The truth is I couldn’t even remember the date of the accident. Earlier this summer, my sister and I tore apart her garage in search of my mother's journals. My sister loaned them to me and I have been pouring through them again this week in search of information about the accident.
I was sure that I was hit by that truck on January 21, 2001, but according to my mother’s journal from that year, I’ve been remembering the wrong date. It was actually January 27, 2001. Now that I had the correct date, I went searching for that newspaper article and here’s what I found:
This is the beginning of this part of the story. This is proof that this happened, not just memories of what happened. These are the facts, as reported objectively by a third party.
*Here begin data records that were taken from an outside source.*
-- ==== Sys2Proof/Machine/EpcControl.lean ====
section
/-! DEFINITION. The EPC control surface (41_epc_encode.md): control modes, configuration, monitoring,
lifecycle, and their shared bodies Tx (R210) and Drain (R211). -/

namespace Sys2Proof.Machine

open Sys2Proof

/-! ## Shared bodies -/

/-- The channel map and the record after `Drain(e)` (R211): the frames read, at most `EPC_DRAIN_MAX`, are decoded in
order. -/
def drained (s : State) (r : Epc) : List (ChanName × List Frame) × Epc :=
  let t := takeFrames s.cfg.epcDrainMax s.node.chans r.chan
  (t.2, t.1.foldl (decodeFrame s.cfg) r)

/-- `Drain(e)` (R211) of instance `e`, whose records are `r`. -/
def drainEpc (s : State) (e : Nat) (r : Epc) : State :=
  (s.withNode { s.node with chans := (drained s r).1 }).withEpc e (drained s r).2

/-- `Tx(e, MakeFrame(...))` (R110, R210): the error of `MakeFrame`, then the errors of the submit. -/
def transmit (cfg : Config) (n : Node) (frame : Except HostError Frame) : Except HostError (Nat × Node) :=
  match frame with
  | .error err => .error err
  | .ok fr => submit cfg n (.send fr)

/-- A call that checks, transmits and drains (R146): the error of the check is raised first, then the
errors of `MakeFrame` and `Tx` (R110, R210). -/
def sendAndDrain (s : State) (e : Nat) (r : Epc) (check : Option HostError)
    (frame : Except HostError Frame) : State :=
  match check with
  | some err => s.raise err
  | none =>
      match transmit s.cfg s.node frame with
      | .error err => s.raise err
      | .ok (_, n) => (drainEpc (s.withNode n) e r).answer .done

/-- A CV, CC or CP call (R212 to R214): `q` is the controlled quantity, `m` the mode sent. -/
def setMode (s : State) (e : Nat) (q : LimitType) (m : Mode) (ref : Int) (lt : LimitType) (lr : Int) :
    Result :=
  onEpc s e (fun r =>
    .next (sendAndDrain s e r (modeCheck r.props q ref lt lr) (encodeMode s.cfg r.devId 1 m lt ref lr)))

/-- `SetLimit(e, q, t, sgn, max, min)` (R231). -/
def setLimit (s : State) (e : Nat) (q : Quantity) (type : Nat) (mx mn : Int) : Result :=
  onEpc s e (fun r =>
    .next (sendAndDrain s e r (limitCheck s.cfg.hwBounds q mx mn) (encodeLimit r.devId type mx mn)))

/-- The REQUEST submits of a monitoring call, in order; a refused one is skipped (R223, R227). -/
def submitRequests (cfg : Config) (dev : BitVec 6) : List Nat → Node → Node
  | [], n => n
  | t :: ts, n =>
      match transmit cfg n (encodeRequest dev t) with
      | .ok (_, n') => submitRequests cfg dev ts n'
      | .error _ => submitRequests cfg dev ts n

/-- The state after the requests of a monitoring call, sent if `update` (R223, R227). -/
def requestState (s : State) (r : Epc) (update : Bool) (types : List Nat) : State :=
  if update then s.withNode (submitRequests s.cfg r.devId types s.node) else s

/-! ## Control modes -/

/-- EPC.SET_CV_MODE (R212). -/
def execEpcSetCvMode (e : Nat) (ref : Int) (lt : LimitType) (lr : Int) (s : State) : Result :=
  setMode s e .voltage .cv ref lt lr

/-- EPC.SET_CC_MODE (R213). -/
def execEpcSetCcMode (e : Nat) (ref : Int) (lt : LimitType) (lr : Int) (s : State) : Result :=
  setMode s e .current .cc ref lt lr

/-- EPC.SET_CP_MODE (R214). -/
def execEpcSetCpMode (e : Nat) (ref : Int) (lt : LimitType) (lr : Int) (s : State) : Result :=
  setMode s e .power .cp ref lt lr

/-- EPC.SET_WAIT_MODE (R215). -/
def execEpcSetWaitMode (e : Nat) (lr : Int) (s : State) : Result :=
  onEpc s e (fun r =>
    .next (sendAndDrain s e r (waitCheck lr) (encodeMode s.cfg r.devId 1 .wait .time 0 lr)))

/-- EPC.DISABLE (R216); all eight bytes are zero under the decided codes (D18). -/
def execEpcDisable (e : Nat) (s : State) : Result :=
  onEpc s e (fun r =>
    .next (sendAndDrain s e r none (encodeMode s.cfg r.devId 0 .wait .time 0 0)))

/-! ## Configuration -/

/-- EPC.SET_PERIODIC (R217). -/
def execEpcSetPeriodic (e : Nat) (ae ap ee ep te tp : Int) (s : State) : Result :=
  onEpc s e (fun r =>
    .next (sendAndDrain s e r (periodicCheck ae ap ee ep te tp) (encodePeriodic r.devId ae ap ee ep te tp)))

/-- EPC.SET_LS_VOLT_LIMIT (R218). -/
def execEpcSetLsVoltLimit (e : Nat) (mx mn : Int) (s : State) : Result :=
  setLimit s e .lsVolt typeLsVoltLim mx mn

/-- EPC.SET_LS_CURR_LIMIT (R219). -/
def execEpcSetLsCurrLimit (e : Nat) (mx mn : Int) (s : State) : Result :=
  setLimit s e .lsCurr typeLsCurrLim mx mn

/-- EPC.SET_HS_VOLT_LIMIT (R220). -/
def execEpcSetHsVoltLimit (e : Nat) (mx mn : Int) (s : State) : Result :=
  setLimit s e .hsVolt typeHsVoltLim mx mn

/-- EPC.SET_LS_PWR_LIMIT (R221). -/
def execEpcSetLsPwrLimit (e : Nat) (mx mn : Int) (s : State) : Result :=
  setLimit s e .lsPwr typeLsPwrLim mx mn

/-- EPC.SET_TEMP_LIMIT (R222). -/
def execEpcSetTempLimit (e : Nat) (mx mn : Int) (s : State) : Result :=
  setLimit s e .temp typeTempLim mx mn

/-! ## Monitoring -/

/-- EPC.GET_DATA (R223): never fails; the answer is the live data after the drain. In two transitions (log 8), the
requests and the reads of the drain come first and the answer last. -/
def execEpcGetData (e : Nat) (call : MonitorCall Bool) (s : State) : Result :=
  match call with
  | .whole update =>
      onEpc s e (fun r =>
        let t := requestState s r update dataRequests
        .next ((drainEpc t e r).answer (.live (drained t r).2.live)))
  | .start update =>
      onEpc s e (fun r =>
        .next (startDrain (requestState s r update dataRequests) (.epc e) r.chan s.cfg.epcDrainMax 0))
  | .finish => atEpc s e (fun r => finishDrain s (.epc e) (fun _ t => t.answer (.live r.live)))

/-- EPC.GET_PROPERTIES (R227): never fails; the answer is the properties after the drain. -/
def execEpcGetProperties (e : Nat) (update : Bool) (s : State) : Result :=
  onEpc s e (fun r =>
    let t := requestState s r update propertyRequests
    .next ((drainEpc t e r).answer (.props (drained t r).2.props)))

/-! ## Lifecycle -/

/-- EPC.OPEN (R224): submit the filter and wait; with OK or NOOP the instance is opened, with an error
outcome it is raised, at a halt without an outcome QueueClosed is raised. -/
def execEpcOpen (e : Nat) (turn : Turn) (s : State) : Result :=
  match turn with
  | .issue => onEpc s e (fun r => .next (issueCall s (.addFilter (epcFilter r)) .epcOpen e))
  | .resume seq =>
      resumeCall s seq .epcOpen e
        (fun t => (t.setEpcOpened e true).answer .done)
        (fun t => t.raise .queueClosed)

/-- EPC.CLOSE (R225): submit the removal and wait; with OK, NOOP or a halt the instance is closed. -/
def execEpcClose (e : Nat) (turn : Turn) (s : State) : Result :=
  match turn with
  | .issue => onEpc s e (fun r => .next (issueCall s (.removeFilter (epcFilter r)) .epcClose e))
  | .resume seq =>
      resumeCall s seq .epcClose e
        (fun t => (t.setEpcOpened e false).answer .done)
        (fun t => (t.setEpcOpened e false).answer .done)

/-- EPC.NEW (R226): the checks, then a new instance with its reset records (R452). -/
def execEpcNew (devId : Nat) (chan : ChanName) (props : EpcProps) (s : State) : Result :=
  match newCheck s.cfg.hwBounds devId props with
  | some err => .next (s.raise err)
  | none =>
      .next ((s.addEpc (Epc.reset (BitVec.ofNat 6 devId) chan props)).answer (.handle s.epcs.length))

end Sys2Proof.Machine
end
But what if the facts are wrong?
Reading this article twenty years later, some of these facts aren’t facts at all. I’m grateful I never saw it back in 2001 because I don’t know what I would have been able to do about it then. But I have the freedom to investigate and write about this now, so I’m going to tell you the parts of this story that are missing—and together we can figure out whether I can trust my memories of this accident once and for all.
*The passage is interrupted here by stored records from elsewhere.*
-- ==== Sys2Proof/Machine/Worker.lean ====
section
/-! DEFINITION. The worker's operations: its steps (R170, R188 to R194), the command rows it applies (R172,
R173, R175, R141) and the bus events it polls (R171, R191). -/

namespace Sys2Proof.Machine

open Sys2Proof

/-! ## Worker steps -/

/-- WRK.START (R189): at the iteration boundary, shut down if `working` is clear, else begin to drain. -/
def execWrkStart (s : State) : Result := workerStep .start s startStep

/-- WRK.APPLY (R170): apply the head command, whatever it is. -/
def execWrkApply (tx : TxAnswer) (s : State) : Result := applyStep s tx (fun _ => true)

/-- WRK.DRAIN_END (R190): the drain finds the queue empty. -/
def execWrkDrainEnd (s : State) : Result :=
  if s.node.cmdq.isEmpty then workerStep .drain s (fun n => { n with phase := .poll })
  else .refused .notSelected

/-- WRK.POLL (R191): take at most one event from the bus. -/
def execWrkPoll (ev : BusEvent) (s : State) : Result := workerStep .poll s (fun n => pollStep s.cfg n ev)

/-- WRK.DELIVER (R188): the held frame goes into its channel once there is room. -/
def execWrkDeliver (s : State) : Result :=
  match s.node.held with
  | some (fr, name) =>
      match chanGet s.node.chans name with
      | some q =>
          if !s.node.halted && decide (q.length < s.cfg.chanDepth) then
            .next (s.withNode
              { s.node with chans := chanPut s.node.chans name (q ++ [fr]), held := none })
          else .refused .notSelected
      | none => .refused .notSelected
  | none => .refused .notSelected

/-- WRK.SHUTDOWN (R194): the branch of WRK.START that a clear `working` flag selects (R189). -/
def execWrkShutdown (s : State) : Result :=
  if s.node.working then .refused .notSelected else workerStep .start s shutdown

/-- WRK.FATAL (R193): enabled at any worker step while the node is not halted. -/
def execWrkFatal (s : State) : Result :=
  if s.node.halted then .refused .notSelected else .next (s.withNode (fatalStep s.node))

/-! ## Command rows: WRK.APPLY with that command at the head (R170, log 9) -/

/-- CMD.SEND (R173); `tx` is the bus's answer. -/
def execCmdSend (fr : Frame) (tx : TxAnswer) (s : State) : Result :=
  applyStep s tx (fun c => decide (c = .send fr))

/-- CMD.ADD_FILTER (R172). -/
def execCmdAddFilter (fe : FilterEntry) (s : State) : Result :=
  applyStep s .ok (fun c => decide (c = .addFilter fe))

/-- CMD.REMOVE_FILTER (R175). -/
def execCmdRemoveFilter (fe : FilterEntry) (s : State) : Result :=
  applyStep s .ok (fun c => decide (c = .removeFilter fe))

/-- CMD.RESERVED (R141): a word with tag 0b11 is refused at the submit boundary and never reaches the
queue. -/
def execCmdReserved (rest : BitVec 94) (s : State) : Result :=
  match submitWord s.cfg s.node (reservedWord rest) with
  | .error err => .next (s.raise err)
  | .ok (seq, n) => .next ((s.withNode n).answer (.accepted seq))

/-! ## Bus events: WRK.POLL with that event (R191) -/

/-- RX.DATA (R171): a valid frame is dispatched. -/
def execRxData (fr : Frame) (s : State) : Result :=
  workerStep .poll s (fun n => pollStep s.cfg n (.frame fr))

/-- RX.NONE (R191): the poll times out. -/
def execRxNone (s : State) : Result := workerStep .poll s (fun n => pollStep s.cfg n .none)

/-- RX.ERROR_FRAME (R191). -/
def execRxErrorFrame (s : State) : Result := workerStep .poll s (fun n => pollStep s.cfg n .errorFrame)

/-- RX.INVALID (R112, R191): an out-of-range or extended identifier, or a remote frame. -/
def execRxInvalid (s : State) : Result := workerStep .poll s (fun n => pollStep s.cfg n .invalid)

end Sys2Proof.Machine
end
Steve and I were in a meeting last week where someone kept saying “No matter what happened in the past” during a conversation about how past decisions were affecting the present and it made me think of my father’s story about Janus. Those Romans knew their shit. Not talking or thinking or writing about the past is my way of pretending like it never happened. But I can tell you from experience: avoiding the past doesn’t make it go away.
Last week I asked how am I going to prove all this?
There’s Elaine’s connection to my childhood, which is connected to the events around my mother’s death, which is connected to my accident.
Here’s where I’m going to start:
Find out who wrote the article about my accident and contact them if they are still alive
Make a Freedom Of Information request with the Royal Canadian Mounted Police for the traffic accident report and any related material (photos, witness statement, etc)
Attempt to recover an old Hotmail address that I used during this time
Contact the lawyer who helped me with this case and find out what happened to my legal files and settlement details with the insurance company
Find the doctor who was waiting in the stopped ferry traffic and helped me after I was hit
Continue to search for other eyewitnesses to the accident
Request the court records for the dangerous driving charge, which hopefully includes my victim impact statement
Request my hospital records
Request the records from my sessions with the cognitive specialists
Track down the guy who hit me, as well as the girlfriend who a passenger in his truck that sunnyday in January
I’ll share updates on a future Sunday. If you have some thoughts or ideas on how I should go about investigating this, please leave a comment or send me an email.
As always, I’d love to hear your take on this week’s post as well. Do you think the telling of a story is more important than the story itself?
Thanks for reading and talk soon!
Sean
Those Romans knew their shit!
I’m loving this project and your pursuit of personal truth and recognition. Super cool.
I’m hooked on the story — your seeking of answers, questioning of “proofs”, notions of remembering and reporting — and all the personal stuff in between that you have the balls to share. .
I think you really found your writing groove this week, despite your saying it was one of the the toughest thing you ever wrote. I loved your lead on “firsts”. I steeped on every one.
I’m experiencing your series of posts like a podcast on “paper” Hooks, hangers, facts and musings… I can’t wait for the next episode! Well done!
Love these Sean. Thanks you for sharing!